OPML. OPML. OPML. How could I forget thee?

Reading lists are OPML documents that point to RSS feeds, like most of the OPML documents you find, but instead of subscribing to each feed in the document, the reader or aggregator subscribes to the OPML document itself. When the author of the OPML document adds a feed, the aggregator automatically checks that feed in its next scan, and (key point) when a feed is removed, the aggregator no longer checks that feed. THe editor of the OPML file can update all the subscribers by updating the OPML file. Think of it as sort of a mutual fund for subscriptions.

    OPML is a really useful file structure that just about everyone who uses a feed aggregator, like bloglines, is already using without necessarily knowing it. Most readers keep subscribed feeds for a user in OPML format, for easy importing and exporting. If you export your OPML feed you get a XML file of your feeds, which other feed readers understand.

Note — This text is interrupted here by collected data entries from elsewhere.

-- ==== Sys2Proof/Machine/Mmio.lean ====
section
/-! DEFINITION. The device's MMIO windows: what a doubleword at each offset reads and what a write of it does (17_outside
R365 to R368, and the chapters whose registers lie there). -/

namespace Sys2Proof.Machine

/-! ### Supervisor command ports and the notification queue (11 R235, R239) -/

/-- The migration port or the save port of a die. -/
def Die.port (d : Die) (save : Bool) : Port := if save then d.savePort else d.migPort
def Die.setPort (d : Die) (save : Bool) (p : Port) : Die := if save then { d with savePort := p } else { d with migPort := p }
/-- The head completion word popped; 0 when there is none. -/
def State.portPop (s : State) (die : Nat) (save : Bool) : State × Word :=
  match ((s.dieAt die).port save).cpl with
  | [] => (s, 0)
  | w :: t => (s.mapDie die (fun d => d.setPort save { d.port save with cpl := t }), w)
/-- A staged word. -/
def State.portStage (s : State) (die : Nat) (save : Bool) (who i : Nat) (v : Word) : State :=
  s.mapDie die (fun d =>
    let p := d.port save
    d.setPort save { p with stage := vput p.stage who (vput (nth (Vector.replicate 3 0) p.stage.toList who) i v) })
/-- Word 3: the assembled TCW enters the queue, or a rejected one leaves a BADOP word. `none` while the queue has no room,
or the completion words none for a rejected command. -/
def State.portSubmit (s : State) (die : Nat) (save : Bool) (who : Nat) (w3 : Word) : Option State :=
  let p := (s.dieAt die).port save
  let w := (nth (Vector.replicate 3 0) p.stage.toList who).toList
  let t := tcwOf (w ++ [w3])
  if tcwAccepted (if save then 5 else 4) t then
    if (if save then 4 else 16) ≤ p.queue.length then none
    else
      let k : Cmd := { tcw := t, core := 512 + who % 8, ctx := Ctx.zero, token := 0, id := s.serial, record := none, unwound := false }
      some ((s.mapDie die (fun d => d.setPort save { d.port save with queue := (d.port save).queue ++ [k] })).tick)
  else if 32 ≤ p.cpl.length then none
  else
    some (s.mapDie die (fun d => d.setPort save
      { d.port save with cpl := (d.port save).cpl ++ [cplWordOf (if save then 5 else 4) t (codeOf stBadop 0 0) 0] }))
/-- The head of the notification queue popped; 0 when it is empty. -/
def State.nqTake (s : State) (die : Nat) : State × Word :=
  match (s.dieAt die).nq with
  | [] => (s, 0)
  | w :: t => (s.mapDie die (fun d => { d with nq := t }), w)

/-! ### WTT windows (14 R304) and team launch (14 R305) -/

/-- The bits of word `i` of an entry that a window write sets: all but the RO fields COSTART and TEAM (R298, R7). -/
def wttMask (i : Nat) : Word :=
  match i with
  | 0 => 0xDFFFFFFFFFFFFFFF
  | 2 => 0x0000FFFFFFFFFFFF
  | _ => 0xFFFFFFFFFFFFFFFF
/-- A word with the bits of a mask written. -/
def putMask (old v m : Word) : Word := (old &&& ~~~m) ||| (v &&& m)
/-- A window POST: words 0–6 as they stand. -/
def State.windowPost (s : State) (a k : Nat) : State :=
  let e := (s.coreAt a).entry k
  if wttOpen e && imageOk a e.image then s.postEntry a k e.image else s
/-- A write of word `i` of an entry. -/
def State.wttWrite (s : State) (a k i : Nat) (v : Word) : State :=
  if i < 7 then
    s.mapCore a (fun c =>
      let e := c.entry k
      if wttOpen e then c.setEntry k { e with image := vput e.image i (putMask (nth 0 e.image.toList i) v (wttMask i)) } else c)
  else match fld v 0 3 with
    | 1 => s.windowPost a k
    | 2 => s.cancelEntry a k
    | 3 => s.killEntry a k
    | _ => s

/-- A write of LCMD: the image checked, the launch begun under the next team id (DESIGN CHOICE, log entry 128). -/
def State.launch (s : State) (v : Word) : State :=
  let g := s.pkg
  let img := g.limg.toList
  let forges := (tab id 0 64).filter (fun f => g.lmask.getLsbD f)
  let cores := forges.flatMap (fun f => tab id (8 * f) 8)
  let costart := v.getLsbD 8
  let w := imageOf img
  let ok := cores != [] && cores.all (fun a => imageOk a w) && !(costart && imageGmask w != 0)
  let team := g.lteam + 1
  if ok then
    let l : Launch := { image := g.limg, cores := cores, all := cores, idx := fld v 0 5, team := team, costart := costart }
    s.mapPkg (fun g => { g with lteam := team, lstatus := 0, launches := g.launches ++ [l] })
  else s.mapPkg (fun g => { g with lstatus := 1 })
/-- LSTAT. -/
def lstatWord (g : Package) : Word := wn (g.lteam.toNat * 65536 + g.lstatus.toNat * 256 + b2n (!g.launches.isEmpty))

    The problem with OPML files from readers is that they are static, meaning I can give you my OPML file but you will never know if I add or delete feeds unless I tell you and give you the new file. All you get is a snapshot of my feeds from the moment that I share my file with you. Dave [Winer] thinks these files should be dynamic, which means that I can share my opml file, or as he calls it my reading list, and anyone who subscribes to it will always have the current version, no matter how often I amend that list. There is very little technology needed to allow this to happen - the various feed readers simply need to agree to support dynamic lists and allow people to share them permanently. Dave’s trying to make this happen. If he succeeds, we’ll all be able to subscribe to reading lists from people we trust on a given subject, and good feeds will be that much easier to find. … In a comment, Eric Lin writes:

    I could easily see this not only as a way to share my reading list with others I know, but also to be matched with others I don't know with common interests. What if the system could match me with other people who have similar tech, music or lifestyle feeds as I do. It would be a fantastic way to make new connections as well as strengthen existing ones, and I could see communities forming around overlapping feeds. These communities might be stronger than those that form around a single website because they'd have more in common.

  • Nick Bradbury: Reading Lists for RSS
  • In a nutshell, the idea is that you'd subscribe to an OPML document which contains a list of feeds that someone is reading, some organization is recommending, or some service has generated (such as "Top 100" list). Changes to the source OPML document would be synchronized, so that you're automatically subscribed to feeds added to the reading list. Likewise, you'd be unsubscribed from feeds removed from the original OPML.

(Thoroughly indebted to Alex's post, Reading Lists = the killer app for OPML.)

The social aspect of OPML, 'communities forming around overlapping feeds', is really interesting.